Когда дом затих тревожным сном, она вышла во двор и зашагала к лесу. Тот встретил ее настороженным шепотом. Сразу почуял могучей своей силою, что пришла она к нему одна. Матушка без сына. Матушка без наследника. Пустая, как старая бочка, крикни — и эхо разнесется в глубине бессильного чрева.
Рыхлая земля поляны приняла сверток, засыпала его, укрыла.
— Спи себе, сыночек, — шептала Аксинья, чтобы вновь не зарыдать. — Будет тебе земля перинкой, будет тебе земля пуховой. Нет тебе, сыночек, тревог да забот. И самого тебя, сыночек, нету.

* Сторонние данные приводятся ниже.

namespace Sys2Proof.Machine

/-! ## Spaces -/

/-- A text that `trim` leaves alone whatever spaces stand around it. -/
structure Trimmed (t : List Char) : Prop where
  nonempty : t ≠ []
  head : t.head? ≠ some ' '
  last : t.getLast? ≠ some ' '

theorem trimmed_of_no_space {t : List Char} (h : t ≠ []) (hs : ∀ c ∈ t, c ≠ ' ') : Trimmed t :=
  ⟨h, fun hc => hs _ (List.mem_of_mem_head? hc) rfl, fun hc => hs _ (List.mem_of_getLast? hc) rfl⟩

theorem Trimmed.reverse {t : List Char} (h : Trimmed t) : Trimmed t.reverse :=
  ⟨mt List.reverse_eq_nil_iff.mp h.nonempty, by rw [List.head?_reverse]; exact h.last,
    by rw [List.getLast?_reverse]; exact h.head⟩

theorem dropWhile_spaces {t : List Char} (h : Trimmed t) (n : Nat) (u : List Char) :
    (List.replicate n ' ' ++ t ++ u).dropWhile (· == ' ') = t ++ u := by
  obtain ⟨c, cs, rfl⟩ := List.exists_cons_of_ne_nil h.nonempty
  have hc : (c == ' ') = false := beq_eq_false_iff_ne.mpr fun hc => h.head (congrArg some hc)
  rw [List.append_assoc, List.dropWhile_append_of_pos fun a ha => by simp [List.eq_of_mem_replicate ha],
    List.cons_append, List.dropWhile_cons, hc, if_neg Bool.false_ne_true]

theorem trim_spaces {t : List Char} (h : Trimmed t) (m n : Nat) :
    trim (List.replicate m ' ' ++ t ++ List.replicate n ' ') = t := by
  have back := dropWhile_spaces h.reverse n []
  rw [List.append_nil, List.append_nil] at back
  rw [trim, dropWhile_spaces h, List.reverse_append, List.reverse_replicate, back, List.reverse_reverse]

theorem trim_padRight {t : List Char} (h : Trimmed t) (n : Nat) : trim (padRight n t) = t :=
  trim_spaces h 0 _

theorem trim_padLeft {t : List Char} (h : Trimmed t) (n : Nat) : trim (padLeft n t) = t := by
  have key := trim_spaces h (n - t.length) 0
  rwa [List.replicate_zero, List.append_nil] at key

theorem length_padRight {n : Nat} {t : List Char} (h : t.length ≤ n) : (padRight n t).length = n := by
  rw [padRight, List.length_append, List.length_replicate, Nat.add_sub_cancel' h]

theorem length_padLeft {n : Nat} {t : List Char} (h : t.length ≤ n) : (padLeft n t).length = n := by
  rw [padLeft, List.length_append, List.length_replicate, Nat.sub_add_cancel h]

theorem forall_mem_padRight {A t : List Char} (hs : ' ' ∈ A) (h : ∀ c ∈ t, c ∈ A) (n : Nat) :
    ∀ c ∈ padRight n t, c ∈ A := fun c hc =>
  (List.mem_append.mp hc).elim (h c) fun hc => List.eq_of_mem_replicate hc ▸ hs

theorem forall_mem_padLeft {A t : List Char} (hs : ' ' ∈ A) (h : ∀ c ∈ t, c ∈ A) (n : Nat) :
    ∀ c ∈ padLeft n t, c ∈ A := fun c hc =>
  (List.mem_append.mp hc).elim (fun hc => List.eq_of_mem_replicate hc ▸ hs) (h c)
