-- ==== Sys2Proof/Config.lean ====
section
/-! DEFINITION. The constants the spec fixes and the parameters it leaves to each implementation
(spec/00_scope.md R9). A model takes every parameter as an argument (R9): `Params` is a field of State that no step
changes, so that a statement about all states is a statement about all parameters. -/

namespace Sys2Proof

namespace Config

/-- `ACK` (R72). -/
def ack : Byte := 0x06#8
/-- `NACK` (R72). -/
def nack : Byte := 0x15#8
/-- `ST_BLANK_FAIL` (R72). -/
def stBlankFail : Byte := 0x1B#8
/-- `ERASED`, the erased-byte value (R9). -/
def erased : Byte := 0xFF#8
/-- `CMD_PAYLOAD_MAX` (R9). -/
def cmdPayloadMax : Nat := 255
/-- `DATA_PAYLOAD_MAX` (R9). -/
def dataPayloadMax : Nat := 256
/-- `MAX_RESP_LEN` (R9, D5). -/
def maxRespLen : Nat := 256
/-- `CODE_BASE` (R9, R48). -/
def codeBase : Addr := 0x000000#24
/-- `DATA_BASE` (R9, R48). -/
def dataBase : Addr := 0x0F1000#24
/-- `G10_POLL_MAX` (R9, R148). -/
def g10PollMax : Nat := 100
/-- `G10_WORD` (R9, R149). -/
def g10Word : Nat := 4
/-- The largest `VOLTAGE_MV` a request may carry (R97, D15). -/
def voltageMax : Nat := 25599

end Config

/-- One row of the protocol-version table: what `VARIANT_OF` and `BLOCK_SIZE` give for one selector value. -/
structure ProtoRow where
  proto     : Nat
  variant   : Variant
  blockSize : Nat
deriving DecidableEq, Repr

/-- The parameters of R9. A table is a list of its rows, so that the whole is plain data. -/
structure Params where
  /-- command-start marker -/
  soh : Byte
  /-- data-start marker -/
  stx : Byte
  /-- final terminator -/
  etx : Byte
  /-- continuation terminator -/
  etb : Byte
  /-- `ECHO` -/
  echo : Bool
  /-- `SYNC_BYTE` -/
  syncByte : Byte
  /-- `INIT_BAUD` -/
  initBaud : Nat
  /-- `BAUD_CODE`: rate to baud-code byte; a rate with no row has no code -/
  baudCodes : List (Nat × Byte)
  /-- `PARITY` -/
  parity : Option Parity
  /-- `VARIANT_OF` and `BLOCK_SIZE`, row by row -/
  protos : List ProtoRow
  /-- what `VARIANT_OF` gives for a selector with no row -/
  otherVariant : Variant
  /-- what `BLOCK_SIZE` gives for a selector with no row -/
  otherBlockSize : Nat
  /-- `DATA_GRANULE`. DESIGN CHOICE: one number for all protocols, so an instance that wants R9's default, `BLOCK_SIZE`,
  for several block sizes needs one `Params` for each (log entry 26). -/
  dataGranule : Nat
  /-- `DATA_SIZE_MAX` -/
  dataSizeMax : Nat
  /-- `BLANK_CHECK_OPT` -/
  blankCheckOpt : Option Byte
  /-- `CKSUM_ORDER` -/
  cksumOrder : ByteOrder
  /-- `G10_MODE_SET` -/
  g10ModeSet : Byte
  /-- `G10_ERASE_WRITE` -/
  g10EraseWrite : Byte
  /-- `G10_CRC_CHECK` -/
  g10CrcCheck : Byte
  /-- `G10_CAP`: capacity code to bytes; a code with no row has none (R144) -/
  g10Caps : List (Byte × Nat)
  /-- `CRC_INIT` -/
  crcInit : Half
  /-- `CRC_XOROUT` -/
  crcXorout : Half
  /-- `G10_CRC_ORDER` -/
  g10CrcOrder : ByteOrder
  /-- `T_SETTLE_RESET`, in microseconds, as are the delays below (R187) -/
  tSettleReset : Nat
  /-- `T_SETTLE_CLOCK` -/
  tSettleClock : Nat
  /-- `T_SYNC` -/
  tSync : Nat
  /-- `T_RUN` -/
  tRun : Nat
  /-- `T_PROG_SETTLE`: block size to delay; a size with no row has the nominal one -/
  tProgSettle : List (Nat × Nat)
  /-- `T_VERIFY_FRAME` -/
  tVerifyFrame : Nat
  /-- `T_READ`, the read window, which the Transport owns (R47) -/
  tRead : Nat
deriving DecidableEq, Repr

/-- One instance of the parameters: the values R9 suggests, and for those it gives no suggestion for the conventions of
spec/95_test_vectors.md. DESIGN CHOICE where neither gives a value (log entry 2). `State.reset` and
`decodeTableWord` need one instance; no statement rests on it but one about a written-out word. -/
def Params.suggested : Params where
  soh := 0x01#8
  stx := 0x02#8
  etx := 0x03#8
  etb := 0x17#8
  echo := true
  syncByte := 0x00#8
  initBaud := 115200
  baudCodes := [(115200, 0x00#8), (250000, 0x01#8), (500000, 0x02#8), (1000000, 0x03#8)]
  parity := none
  protos := [⟨1, .framed, 1024⟩, ⟨4, .g10, 1024⟩]
  otherVariant := .framed
  otherBlockSize := 1024
  dataGranule := 1024
  dataSizeMax := 0x0F000
  blankCheckOpt := some 0x00#8
  cksumOrder := .le
  g10ModeSet := 0xA1#8
  g10EraseWrite := 0xA2#8
  g10CrcCheck := 0xA3#8
  g10Caps := [(0x01#8, 512), (0x03#8, 1024), (0x07#8, 2048), (0x0F#8, 4096), (0x1F#8, 8192), (0x3F#8, 16384), (0x7F#8, 32768), (0xFF#8, 65536)]
  crcInit := 0xFFFF#16
  crcXorout := 0x0000#16
  g10CrcOrder := .be
  tSettleReset := 1000
  tSettleClock := 1000
  tSync := 1000
  tRun := 10000
  tProgSettle := []
  tVerifyFrame := 10000
  tRead := 1000000

end Sys2Proof
end

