-- ==== Sys2Proof/WellFormed.lean ====
section
/-! DEFINITION. What is well formed: an instruction whose operands its encoding can carry, and a set of parameters
that keeps the constraints the spec puts on it. What a request checks when it is presented (R78) is not here: a request
that fails it is well formed and is refused with BadRequest. -/

namespace Sys2Proof

/-- A range and the bytes its data frames carry: `s <= e`, one byte for each address (R104 to R106). -/
def rangeBytesOk (s e : Addr) (bytes : List Byte) : Bool :=
  s.toNat ≤ e.toNat && bytes.length == e.toNat - s.toNat + 1

/-- A payload a data or a response frame can carry: `1 <= n <= 256` (R62, R63). -/
def frameBytesOk (bytes : List Byte) : Bool :=
  1 ≤ bytes.length && bytes.length ≤ Config.dataPayloadMax

/-- An integer argument that its field of the request port can carry (log entry 4). -/
def argOk (n : Nat) : Bool := n < 2 ^ 32

/-- The operands are within the bounds of their encoding. -/
def Instr.wellFormed : Instr → Bool
  | .reset => true
  | .verify s e bytes => rangeBytesOk s e bytes
  | .blockErase _ => true
  | .blankCheck s e => s.toNat ≤ e.toNat
  | .program s e bytes => rangeBytesOk s e bytes
  | .baudSet _ _ => true
  | .checksum s e => s.toNat ≤ e.toNat
  | .siliconSignature => true
  | .sync => true
  | .g10ModeSet => true
  | .g10EraseWrite => true
  | .g10CrcCheck => true
  | .g10Ack => true
  | .g10Nack => true
  | .g10Word _ _ _ _ => true
  | .dataFrame bytes _ => frameBytesOk bytes
  | .responseFrame bytes _ => frameBytesOk bytes
  | .reqInit proto rate mv _ verbose => argOk proto && argOk rate && argOk mv && argOk verbose
  | .reqResetCmd => true
  | .reqSetBaud rate mv => argOk rate && argOk mv
  | .reqSetLinkBaud rate => argOk rate
  | .reqSignature => true
  | .reqBlockErase _ => true
  | .reqBlankCheck _ _ => true
  | .reqChecksum _ _ => true
  | .reqBlockProgram _ _ _ off => argOk off
  | .reqBlockVerify _ _ _ off => argOk off
  | .reqRegion _ _ _ size => argOk size
  | .reqG10EraseWrite size => argOk size
  | .reqG10CrcCheck size => argOk size
  | .reqResetAndRun mode => argOk mode

/-- `n` is a power of two, at least 1 (D18). -/
def isPowerOfTwo (n : Nat) : Bool := n != 0 && 2 ^ n.log2 == n

/-- The constraints of the spec on its parameters: `SOH != STX` and `ETX != ETB` (R60), every block size a power of two
(D18), and the three fixed points of the capacity table (R144). -/
def Params.valid (p : Params) : Bool :=
  p.soh != p.stx && p.etx != p.etb
    && isPowerOfTwo p.otherBlockSize && p.protos.all (fun r => isPowerOfTwo r.blockSize)
    && p.g10Caps.lookup 0x01#8 == some 512 && p.g10Caps.lookup 0x03#8 == some 1024
    && p.g10Caps.lookup 0xFF#8 == some 65536

/-- The unframed bytes can be told apart by their value. The spec does not ask for it (a receiver knows them by their
place in the exchange); reading one back from its byte alone does (log entry 5). -/
def Params.rawDistinct (p : Params) : Bool :=
  decide ([p.syncByte, p.g10ModeSet, p.g10EraseWrite, p.g10CrcCheck, Config.ack, Config.nack].Nodup)

end Sys2Proof
end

А когда оторвала руки от могилки, то легла рядом и долго смотрела, как мерцают звезды, как путаются они в листве, как расходится дневным теплом земля. Лес почти забрал ее, почти принял, когда тишину разорвали чьи-то шаги.
Аксинья встрепенулась, отползла к корням сосны, растущей на самой кромке поляны. И снова ей не было страшно — чего бояться? Лес кругом. Свой, могучий, прирученный. Уж он-то защитит и от зверя, и от чужака. Аксинье и надо было, что затихнуть да переждать.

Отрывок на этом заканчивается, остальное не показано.